= Judith M. Bennett =

American historian

Judith MacKenzie Bennett is an American medievalist. She is a professor emerita of history at the University of Southern California, where she was the John R. Hubbard Chair in British History. Bennett writes and teaches about medieval Europe, specifically focusing on gender, women's history, and rural peasants.

== Career and research ==
Bennett studied at Mount Holyoke College in Massachusetts, before completing an M.A. and Ph.D. in medieval studies at the University of Toronto. She was awarded her doctorate in 1981. She subsequently worked at the University of North Carolina at Chapel Hill from 1981 to 2005, before moving to the University of Southern California.
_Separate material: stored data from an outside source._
-- ==== Sys2Proof/Proofs/SwitchSeen.lean ====
section
/-! What a switch beside an EXTENDED booking shows: the record, the two lists, the bills and the notices (R123, R124). -/

namespace Sys2Proof.Machine

section
variable {s v w : State} {j k : Nat} {c : Booking} {nt : Word} {more : List NoticeContent}

theorem CutOnce.calm (h : CutOnce s v j c nt more) (hw : v.Calm w) : CutOnce s w j c nt more := by
  obtain ⟨bill, href, hout, hnt, hroom, hfull⟩ := h
  have hstate := hw.state j
  refine ⟨bill, href, hout, hnt, fun hn => ?_, fun hn => ?_⟩
  · obtain ⟨hfree, hrecords, hm⟩ := hroom hn
    rw [hfree] at hstate
    exact ⟨Option.map_eq_none_iff.1 hstate, hw.bills ▸ hrecords, hw.mgmt.trans hm⟩
  · obtain ⟨hsame, ⟨c', hc', hst⟩, hm⟩ := hfull hn
    rw [hc'] at hstate
    obtain ⟨d, hd, he⟩ := Option.map_eq_some_iff.1 hstate
    exact ⟨hw.bills.trans hsame, ⟨d, hd, he.trans hst⟩, hw.mgmt.trans hm⟩

theorem NotCut.calm (h : NotCut s v j more) (hw : v.Calm w) : NotCut s w j more := by
  obtain ⟨hbills, ⟨c', hc', hst⟩, hm⟩ := h
  obtain ⟨d, hd, he⟩ := hw.booking hc'
  obtain ⟨-, -, hst', -⟩ := Booking.standing_iff.1 he
  exact ⟨hw.bills.trans hbills, ⟨d, hd, hst'.trans hst⟩, hw.mgmt.trans hm⟩

end

/-- What is seen of a switch that was tried: the state and position of slot `k`, the two lists, and whether slot `j` was cut for it. -/
structure SwitchSeen (s v : State) (j : Nat) (c : Booking) (k : Nat) (nt : Word) (st : BookingState) (pos : Position) (x y : SrcId)
    (lx ly : List Leg) (cut : Prop) (more : List NoticeContent) : Prop where
  record : ∃ b, v.booking k = some b ∧ b.state = st ∧ b.position = pos
  source : v.Listed x lx
  target : v.Listed y ly
  cutOnce : cut → CutOnce s v j c nt more
  notCut : ¬ cut → NotCut s v j more
  rests : ∀ a, v.booking j = some a → a.state.isLive = true → a.fields.spare = none ∧ a.position = .onMain

section
variable {s v w : State} {j k n : Nat} {c b : Booking} {nt : Word} {to_ : Position} {cause : SwitchCause} {x y : Source}

theorem SwitchSeen.calm {st : BookingState} {pos : Position} {i i' : SrcId} {li li' : List Leg} {cut : Prop} {more : List NoticeContent}
    (h : SwitchSeen s v j c k nt st pos i i' li li' cut more) (hw : v.Calm w) : SwitchSeen s w j c k nt st pos i i' li li' cut more := by
  obtain ⟨b, hb, hst, hp⟩ := h.record
  obtain ⟨d, hd, he⟩ := hw.booking hb
  obtain ⟨-, -, hst', hp'⟩ := Booking.standing_iff.1 he
  refine ⟨⟨d, hd, hst'.trans hst, hp'.trans hp⟩, h.source.calm hw, h.target.calm hw, fun hc => (h.cutOnce hc).calm hw,
    fun hc => (h.notCut hc).calm hw, fun a ha hl => ?_⟩
  have hj := hw.bookings j
  rw [ha] at hj
  obtain ⟨e, he', hstand⟩ := Option.map_eq_some_iff.1 hj.symm
  obtain ⟨-, hf, hstate, hpos⟩ := Booking.standing_iff.1 hstand
  rw [← hf, ← hpos]
  exact h.rests e he' (hstate ▸ hl)

/-- The legs to be moved find no place on the list (R49). -/
def NoPlaces (k : Nat) (x : Source) (ls : List Leg) : Prop := 16 < ls.length + (x.legs.filter fun l => l.owner == k).length

/-- The booking of slot `j` is cut for the switch of slot `k` (R123). -/
def CutForSwitch (j k : Nat) (b : Booking) (x y : Source) : Prop :=
  b.state ≠ .extended ∧ NoPlaces k x y.legs ∧ ∃ l ∈ y.legs, l.owner = j

/-- The list of the target and the number of cuts, after the cuts. -/
def TargetList (j k : Nat) (b : Booking) (x y : Source) (ls : List Leg) (n : Nat) : Prop :=
  CutForSwitch j k b x y ∧ ls = (y.without j).legs ∧ n = 1 ∨ ¬ CutForSwitch j k b x y ∧ ls = y.legs ∧ n = 0

theorem State.hasLeg_list (hT : TablesInForm s) (hy : s.source y.id = some y) :
    (s.HasLeg j fun i _ => i == y.id) ↔ ∃ l ∈ y.legs, l.owner = j := by
  rw [State.hasLeg_iff hT]
  constructor
  · rintro ⟨i, l, ⟨ho, z, hz, hl⟩, hi⟩
    rw [beq_iff_eq.1 hi, hy] at hz
    exact ⟨l, Option.some.inj hz ▸ hl, ho⟩
  · rintro ⟨l, hl, ho⟩
    exact ⟨y.id, l, ⟨ho, y, hy, hl⟩, beq_self_eq_true _⟩

section
variable (h : s.Two j c k b) (hc : RunsOn c) (hon : OnItsList s j c) (hx : s.source x.id = some x) (hsel : b.selected = x.id)
  (hy : s.source y.id = some y) (hto : b.fields.at to_ = y.id) (hne : x.id ≠ y.id) {ls : List Leg} (hls : TargetList j k b x y ls n)
include h hc hon hx hsel hy hto hne hls

/-- The state in which the legs are moved, or find no place. -/
theorem switch_ground : ∃ w x' y', s.switchCuts k b to_ nt = (w, n) ∧ (CutForSwitch j k b x y → w = s.endBooking j c .cut nt)
    ∧ (¬ CutForSwitch j k b x y → w = s) ∧ w.source x.id = some x' ∧ x'.id = x.id ∧ x'.legs = x.legs
    ∧ w.source y.id = some y' ∧ y'.id = y.id ∧ y'.legs = ls ∧ (NoPlaces k x ls → b.state ≠ .extended → w.NoCutAt k y.id) := by
  have howned : s.ownedOn k b.selected = (x.legs.filter fun l => l.owner == k).length := by
    unfold State.ownedOn
    rw [hsel, hx]
    exact List.countP_eq_length_filter
  have hcount : s.legCount y.id = y.legs.length := by unfold State.legCount; rw [hy]
  have hleg := State.hasLeg_list (j := j) h.tables hy
  unfold State.switchCuts
  rw [hto, howned]
  obtain ⟨hcut, rfl, rfl⟩ | ⟨hno, rfl, rfl⟩ := hls
  · obtain ⟨hst, hfull, hl⟩ := id hcut
    have honly := h.onlyExtended hc.1 hst
    obtain ⟨l, hly, ho⟩ := id hl
    have hmain : x.id ≠ c.fields.main := (hon.1 y.id y hy ⟨l, hly, ho⟩) ▸ hne
    obtain ⟨x', hx', hxid, hxlegs⟩ := State.cut_legs h.tables hc hon nt hx
    obtain ⟨y', hy', hyid, hylegs⟩ := State.cut_legs h.tables hc hon nt hy
    rw [hon.without hx hmain] at hxlegs
    rw [if_neg hst]
    exact ⟨_, x', y', (honly.cutPlaces nt 0 y.id _).1 ⟨by rw [hcount]; exact hfull, hleg.2 hl⟩, fun _ => rfl, fun hno => absurd hcut hno,
      hx', hxid, hxlegs, hy', hyid, hylegs, fun _ _ i a _ ha he =>
        absurd he (honly.cut_noneExtended nt (i, a) ((bookingClosed_tablesInForm.endBooking j c .cut nt h.tables).mem_bookings.2 ha))⟩
  · refine ⟨s, x, y, ?_, fun hyes => absurd hyes hno, fun _ => rfl, hx, rfl, rfl, hy, rfl, rfl, fun hfull hst i a hi ha _ => ?_⟩
    · split
      · rfl
      · next hst =>
        refine ((h.onlyExtended hc.1 hst).cutPlaces nt 0 y.id _).2 fun ⟨hfull, hl⟩ => hno ⟨hst, ?_, hleg.1 hl⟩
        rw [hcount] at hfull
        exact hfull
    · obtain ⟨rfl, -⟩ | ⟨hik, -⟩ := h.only ha
      · exact fun hl => hno ⟨hst, hfull, hleg.1 hl⟩
      · exact absurd hik hi

end

/-- The bills and notices after the switch's cuts, and what is raised after them. -/
theorem switch_bills {s0 u : State} (h : s.Two j c k b) (hc : RunsOn c) (hb : b.state.isEnded = false) {more : List NoticeContent}
    (hbills : s.bills = s0.bills) (hmgmt : s.mgmt = s0.mgmt) (htime : s.time = s0.time)
    (hyes : CutForSwitch j k b x y → w = s.endBooking j c .cut nt) (hno : ¬ CutForSwitch j k b x y → w = s)
    (hothers : ∀ i, i ≠ k → u.booking i = w.booking i) (hub : u.bills = w.bills) (hum : u.mgmt = (w.raiseAll more).mgmt) :
    (CutForSwitch j k b x y → CutOnce s0 u j c nt more) ∧ (¬ CutForSwitch j k b x y → NotCut s0 u j more) := by
  refine ⟨fun hcut => ?_, fun hcut => ?_⟩
  · rw [hyes hcut] at hothers hub hum
    exact h.seen_cut hbills hmgmt htime (.refl u) hb hothers hub hum
  · rw [hno hcut] at hothers hub hum
    exact h.seen_notCut hbills hmgmt htime (.refl u) hc.1 hothers hub hum

/-- What the move of a switch leaves (R49, R123). -/
theorem switched_shows (hne : x.id ≠ y.id) (k : Nat) (b : Booking) (note : NoticeContent) :
    let u := ((w.legsMoved k x y).setBooking k b).raise note
    u.booking k = some b ∧ (∀ i, i ≠ k → u.booking i = w.booking i) ∧ u.bills = w.bills ∧ u.mgmt = (w.raiseAll [note]).mgmt
      ∧ u.Listed x.id (x.legs.filter fun l => l.owner != k) ∧ u.Listed y.id (y.legs ++ x.legs.filter fun l => l.owner == k) := by
  intro u
  have hlist (i : SrcId) (ls : List Leg) (h : (w.legsMoved k x y).Listed i ls) : u.Listed i ls := by
    unfold State.Listed
    rw [State.source_congr (State.raise_sources ..)]
    exact h
  refine ⟨?_, fun i hi => ?_, State.raise_bills ..,
    State.raise_mgmt_congr (u := (w.legsMoved k x y).setBooking k b) (v := w) rfl rfl note, hlist _ _ ?_, hlist _ _ ?_⟩
  · exact (State.booking_congr (State.raise_bookings ..) k).trans (State.setBooking_booking_self ..)
  · exact (State.booking_congr (State.raise_bookings ..) i).trans (State.setBooking_booking_ne _ _ hi)
  · unfold State.Listed
    rw [State.legsMoved_source, if_neg hne, if_pos rfl]
    rfl
  · unfold State.Listed
    rw [State.legsMoved_source, if_pos rfl]
    rfl

/-- A switch that is tried, by whether the legs find their places once the cuts are made (R123, R124). -/
theorem switch_seen (h : s.Two j c k b) (hc : RunsOn c) (hon : OnItsList s j c) (hx : s.source x.id = some x) (hsel : b.selected = x.id)
    (hy : s.source y.id = some y) (hto : b.fields.at to_ = y.id) (hne : x.id ≠ y.id) {ls : List Leg} (hls : TargetList j k b x y ls n)
    (hb : b.state.isEnded = false) (hv : s.Tries k b to_ cause nt v) :
    (NoPlaces k x ls → SwitchSeen s v j c k nt b.state b.position x.id y.id x.legs ls (CutForSwitch j k b x y) [])
      ∧ (¬ NoPlaces k x ls → SwitchSeen s v j c k nt b.state to_ x.id y.id (x.legs.filter fun l => l.owner != k)
          (ls ++ x.legs.filter fun l => l.owner == k) (CutForSwitch j k b x y) [s.switchNote k b to_ cause nt n]) := by
  obtain ⟨a, ⟨ho, wt, fr, rfl⟩, hv⟩ := hv
  have h5 := h.setBooking { b with holdOffLeft := ho, wtrLeft := wt, afresh := fr }
  obtain ⟨w, x', y', hcuts, hyes, hno, hx', hxid, hxlegs, hy', hyid, hylegs, hnocut⟩ :=
    switch_ground (nt := nt) h5 hc hon hx hsel hy hto hne hls
  have hw : (s.setBooking k { b with holdOffLeft := ho, wtrLeft := wt, afresh := fr }).CutOrNot w j c nt := by
    by_cases hcut : CutForSwitch j k b x y
    · exact .inl (hyes hcut)
    · exact .inr (hno hcut)
  have hTw : TablesInForm w := by
    obtain rfl | rfl := hw
    · exact bookingClosed_tablesInForm.endBooking j c .cut nt h5.tables
    · exact h5.tables
  have hwk := hw.booking_right h5
  have hrests {u : State} (hu : ∀ i, i ≠ k → u.booking i = w.booking i) (e : Booking) (he : u.booking j = some e)
      (hl : e.state.isLive = true) : e.fields.spare = none ∧ e.position = .onMain := by
    rw [hu j h.ne] at he
    obtain ⟨hjk, -⟩ | ⟨-, rfl | hended⟩ := hw.only h5 he
    · exact absurd hjk h.ne
    · exact ⟨hc.2.2.1, hc.2.2.2.1⟩
    · obtain ⟨bill, hst⟩ := BookingState.isEnded_iff.1 hended
      rw [hst] at hl
      cases hl
  have hlists {u : State} {i : SrcId} {z : Source} (hz : u.source i = some z) : u.Listed i z.legs := by
    unfold State.Listed
    rw [hz]
    rfl
  have hplaces : NoPlaces k x ls ↔ 16 < y'.legs.length + (x'.legs.filter fun l => l.owner == k).length := by
    rw [hxlegs, hylegs]
    exact Iff.rfl
  rw [← hxid] at hx'
  rw [← hyid] at hy'
  refine ⟨fun hfull => ?_, fun hroom => ?_⟩
  · have hstays := trySwitch_noRoom (cause := cause) hcuts hx' hy' (hsel.trans hxid.symm) (hto.trans hyid.symm) (hplaces.1 hfull)
    rw [hstays] at hv
    have hcalm : w.Calm v := by
      obtain rfl | ⟨-, rfl, rfl⟩ := hv _ hwk
      · exact .refl v
      · refine State.wtrRule_full hTw hwk (fun hst => ?_) hx' hy' (hsel.trans hxid.symm) (hto.trans hyid.symm) (hplaces.1 hfull)
        rw [show b.fields.main = y.id from hto]
        exact hnocut hfull hst
    obtain ⟨hcut, hspare⟩ := switch_bills (s0 := s) (more := []) h5 hc hb rfl rfl rfl hyes hno (fun _ _ => rfl) rfl rfl
    rw [hxid] at hx'
    rw [hyid] at hy'
    exact SwitchSeen.calm ⟨⟨_, hwk, rfl, rfl⟩, hxlegs ▸ hlists hx', hylegs ▸ hlists hy', hcut, hspare, hrests fun _ _ => rfl⟩ hcalm
  · have hmoves := trySwitch_room (cause := cause) hcuts hx' hy' (hsel.trans hxid.symm) (hto.trans hyid.symm) (mt hplaces.2 hroom)
    rw [hmoves] at hv
    obtain ⟨hk, hothers, hbills, hmgmt, hlx, hly⟩ := switched_shows (w := w) (x := x') (y := y') (by rw [hxid, hyid]; exact hne) k
      (({ b with holdOffLeft := ho, wtrLeft := wt, afresh := fr } : Booking).switched to_ cause) (s.switchNote k b to_ cause nt n)
    obtain rfl | ⟨hpos, -⟩ := hv _ hk
    · obtain ⟨hcut, hspare⟩ := switch_bills (s0 := s) h5 hc hb rfl rfl rfl hyes hno hothers hbills hmgmt
      rw [hxid, hxlegs] at hlx
      rw [hyid, hylegs, hxlegs] at hly
      exact ⟨⟨_, hk, rfl, rfl⟩, hlx, hly, hcut, hspare, hrests hothers⟩
    · exact absurd rfl hpos

end

end Sys2Proof.Machine
end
She has published extensively on the history of late medieval England, particularly on the history of women and feminist approaches to medieval history. She has authored and edited nine books and over 30 articles and chapters on medieval women, women's work, and feminist history, as well as a widely used medieval history text, Medieval Europe: A Short History (McGraw Hill). Her 1996 book Ale, Beer, and Brewsters in England: Women's Work in a Changing World, 1300-1600 is still one of a few to look at the transition of brewing from women to men. In her influential 2006 book, History Matters: Patriarchy and the Challenge of Feminism, Bennett argued for the importance of feminist approaches to history and the role of longue durée perspectives in understanding the 'patriarchal equilibrium' that has defined the history of women's experiences over multiple historical periods. This 'patriarchal equilibrium' is characterised by Bennett as a lack of transformation in women's status in comparison to that of men, despite changes over time.